Ягун приподнялся на цыпочки:

– Финиш все ближе! Еще немного, и избушка Солонины Андреевны достигнет финишной черты!.. Эй, бабуся, ты чего? Что ты забыла на поле? Задержите ее кто-нибудь, а то затопчут!

К Ягге, растопырив руки, метнулись два циклопа, но старушка цыкнула зубом, сурово зыркнула на них, и циклопы отвяли. Ягге выбежала на поле и остановилась чуть правее финишной черты.

– Сашка-неряшка! А ну узнай меня! – свистнув не хуже Лукерьи, громко крикнула она.

– Ой, мамочка моя бабуся! Я, наверное, спятил! – пораженно затараторил ее внук. – Избушка Солонины Андреевны замирает у финишной черты, не переступив ее. Со скрипом поворачивается к моей бабусе! Солонина Андреевна колотит ее зонтиком, но избушка не слушается. Она подбегает к Ягге, на ходу теряя черепицу. Хозяйка, не ожидавшая такого фортеля, вываливается в окно, чудом зацепившись зонтиком за подоконник.

– Сашка-неряшка! Встань по-старому, как мать поставила! – негромко приказала Ягге.

Избушка остановилась. Зеленая черепица окончательно осыпалась. Под ней обнаружилась растрепанная крыша из соломы и хвороста, с грачиными гнездами у трубы. Солонина Андреевна сидела на песке, машинально держа над головой открывшийся зонтик.

Ягге, красная и негодующая, надвинулась на нее:

– Ну что, свекла иностранная, одурачила ты меня? Ишь ты, селедка, крышу переложила! Крыльцо перекрасила! И не стыдно тебе, бесстыжая?! Думала, я свою избушку по ногам не узнаю! Она и цыпленком-то была голенастенькая!

– Вы с ума сошли! Это наглый захват собственности! Такое может быть только в России! У меня гражданство Антарктиды! Магщество Продрыглых Магций этого так не оставит! – пискнула Солонина Андреевна.

– Вот оно как, и Магщество приплела!
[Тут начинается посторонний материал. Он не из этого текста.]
-- ==== Sys2Proof/WellFormed.lean ====
section
/-! DEFINITION. Which terms of Instr have a command word: the operands fit their 8-bit fields (30_encoding.md R49, R50, and R64,
"rejects a slot or bits value outside 0..255"). -/

namespace Sys2Proof

/-- An operand fits its 8-bit field. -/
abbrev fitsField (v : Nat) : Bool := decide (v ≤ 255)

/-- Every operand of the command fits its field. A slot at or above TBL.COUNT, or a resolution outside 9..12, is still a legal
encoding (30_encoding.md R50). -/
def Instr.wf : Instr → Bool
  | .resetSearch => true
  | .search => true
  | .getCursor => true
  | .clearTable => true
  | .getSlotCount => true
  | .getType n => fitsField n
  | .getTypeStr n => fitsField n
  | .getAddress n => fitsField n
  | .getResolution n => fitsField n
  | .getState n => fitsField n
  | .setResolution n bits => fitsField n && fitsField bits
  | .retrieveData n => fitsField n
  | .getCelsius n => fitsField n
  | .getFahrenheit n => fitsField n

end Sys2Proof
end

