/-- The inputs the spec gives no step (R138, R146, R7), a primitive that never returns (R128), the wait for the host, and a bus that
changes between commands (R82): the model's choices (logs 2, 12, 13, 14, 15, 22). -/
def Obligations.InputsWithoutACommandStep : Prop :=
  ∀ (s : State) (rest : List Input),
    (s.inputs = [] → step s = .next s) ∧
    (∀ w, s.inputs = .powerOnDuring w :: rest → step s = .refused .powerOnDuringCommand) ∧
    (∀ w v, s.inputs = .commandDuring w v :: rest → step s = .refused .commandDuringCommand) ∧
    (∀ f, s.inputs = .outOfScope f :: rest → step s = .refused (.functionOutOfScope f)) ∧
    (∀ e, s.inputs = .environment e :: rest → step s = .next { s with inputs := rest, env := e }) ∧
    (∀ w k t, s.inputs = .commandStalls w k :: rest → runWord w { s with inputs := rest } = .next t →
      step s = if k < t.trace.length then .fault .primitiveNeverReturned else .next t)

/-! ## Encoding -/

/-- Every well-formed command's word decodes to it, with every operand value. -/
def Obligations.DecodeOfEncode : Prop :=
  ∀ i : Instr, i.wf = true → decode (encode i) = .ok i

/-- Each accepted word is the word of exactly one command, and that command is well formed. -/
def Obligations.EncodeOfDecode : Prop :=
  ∀ (w : Word) (i : Instr), decode w = .ok i → encode i = w ∧ i.wf = true

/-- 30_encoding.md R51, its last sentence: a word selects a command iff it matches a row under the row's mask; no word matches
two rows. -/
def Obligations.DecodeAcceptsExactlyTheOpcodeRows : Prop :=
  (∀ w : Word, (∃ i, decode w = .ok i) ↔ ∃ row ∈ opcodeRows, w &&& row.2 = row.1) ∧
  ∀ w : Word, (opcodeRows.filter fun row => w &&& row.2 == row.1).length ≤ 1

/-- Words written out from 30_encoding.md R49 and R51, with their commands. -/
def Obligations.WrittenOutWordsDecode : Prop :=
  decode 0x00000001 = .ok .resetSearch ∧ decode 0x00000002 = .ok .search ∧ decode 0x00000003 = .ok .getCursor ∧
  decode 0x00000008 = .ok .clearTable ∧ decode 0x00000009 = .ok .getSlotCount ∧ decode 0x00000310 = .ok (.getType 3) ∧
  decode 0x000D0220 = .ok (.setResolution 2 13) ∧ decode 0x0000FF21 = .ok (.retrieveData 255) ∧
  decode 0x00000331 = .ok (.getFahrenheit 3) ∧ decode 0x00000102 = .error .slotNonzero

/-- 30_encoding.md R64: its four examples, a comment, a hexadecimal operand, an operand out of range; and the words of R65's MEASURE
and MEASURE_F. That a blank may stand before the comment and that hexadecimal digits may be capitals is the model's choice
(log 20). -/
def Obligations.AssemblerEncodesLines : Prop :=
  assemble "RESET_SEARCH".toList = .command 0x00000001 ∧ assemble "SEARCH".toList = .command 0x00000002 ∧
  assemble "SEARCH ; next device".toList = .command 0x00000002 ∧
  assemble "GET_TYPE 0".toList = .command 0x00000010 ∧ assemble "SET_RESOLUTION 1, 10".toList = .command 0x000A0120 ∧
  assemble "GET_TYPE 0x1F".toList = .command 0x00001F10 ∧ assemble "GET_TYPE 256".toList = .rejected ∧
  (∀ n : Nat, (Pseudo.measure n).words = [encode (.retrieveData n), encode (.getCelsius n)] ∧
    (Pseudo.measureF n).words = [encode (.retrieveData n), encode (.getFahrenheit n)])

/-! ## Enumeration -/

/-- 40_enumeration.md R66. -/
def Obligations.ResetSearchResult : Prop :=
  ∀ s : State, exec .resetSearch s =
    .next { s with cur := { la := 0, ld := 0xFF, done := false, cause := .notOver, pass := 0 },
                   status := 0x00, rdata := 0, raux := 0, trace := [] }

/-- 40_enumeration.md R84: each field of RAUX. -/
def Obligations.GetCursorResult : Prop :=
  ∀ s : State, ∃ x : BitVec 32,
    exec .getCursor s = .next { s with status := 0x00, rdata := s.cur.la, raux := x, trace := [] } ∧
    x.extractLsb' 16 16 = s.cur.pass ∧ x.extractLsb' 12 4 = 0 ∧
    (x.extractLsb' 9 3).toNat = (match s.cur.cause with
      | .notOver => 0 | .lastDevice => 1 | .noPresence => 2 | .noResponse => 3 | .addressCrc => 4) ∧
    x.getLsbD 8 = s.cur.done ∧ x.extractLsb' 0 8 = s.cur.ld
Оно и верно, вали все в одну кучу! Да мы сейчас избушку спросим, чья она. А ну-ка, Сашка-неряшка, скажи, кто твоя хозяйка!

– Избушки не разговаривают! Ты ничего не докажешь! – возразила Солонина Андреевна, с тревогой наблюдая, как избушка, из которой она только что вывалилась, начинает пятиться.

– А вот мы сейчас увидим! – подбоченясь, пообещала Ягге.

Пораженный Баб-Ягун больше всего боялся что-то пропустить.

– Не знаю, что задумала моя бабуся, но голенастенькая избушка явно собирается пробить штрафной. Она отбегает на пару десятков метров, несется вперед, и… Удар! Го-о-ол! Солонина Андреевна проносится над трибунами и исчезает в чаще, сопровождаемая целой стаей гарпий. Теперь понятно, за кого болели эти воню… и-и… экзотически пахнущие особы! Моя бабуся ловко вскакивает на крыльцо и что-то кричит избушке!.. Избушка стремительно бросается вперед и переступает финишную черту за мгновение до Азы Нафталиновны и Лукерьи-в-голове-перья!.. ПОБЕДА! Все, я больше не могу, сами комментируйте! Я бегу к ним!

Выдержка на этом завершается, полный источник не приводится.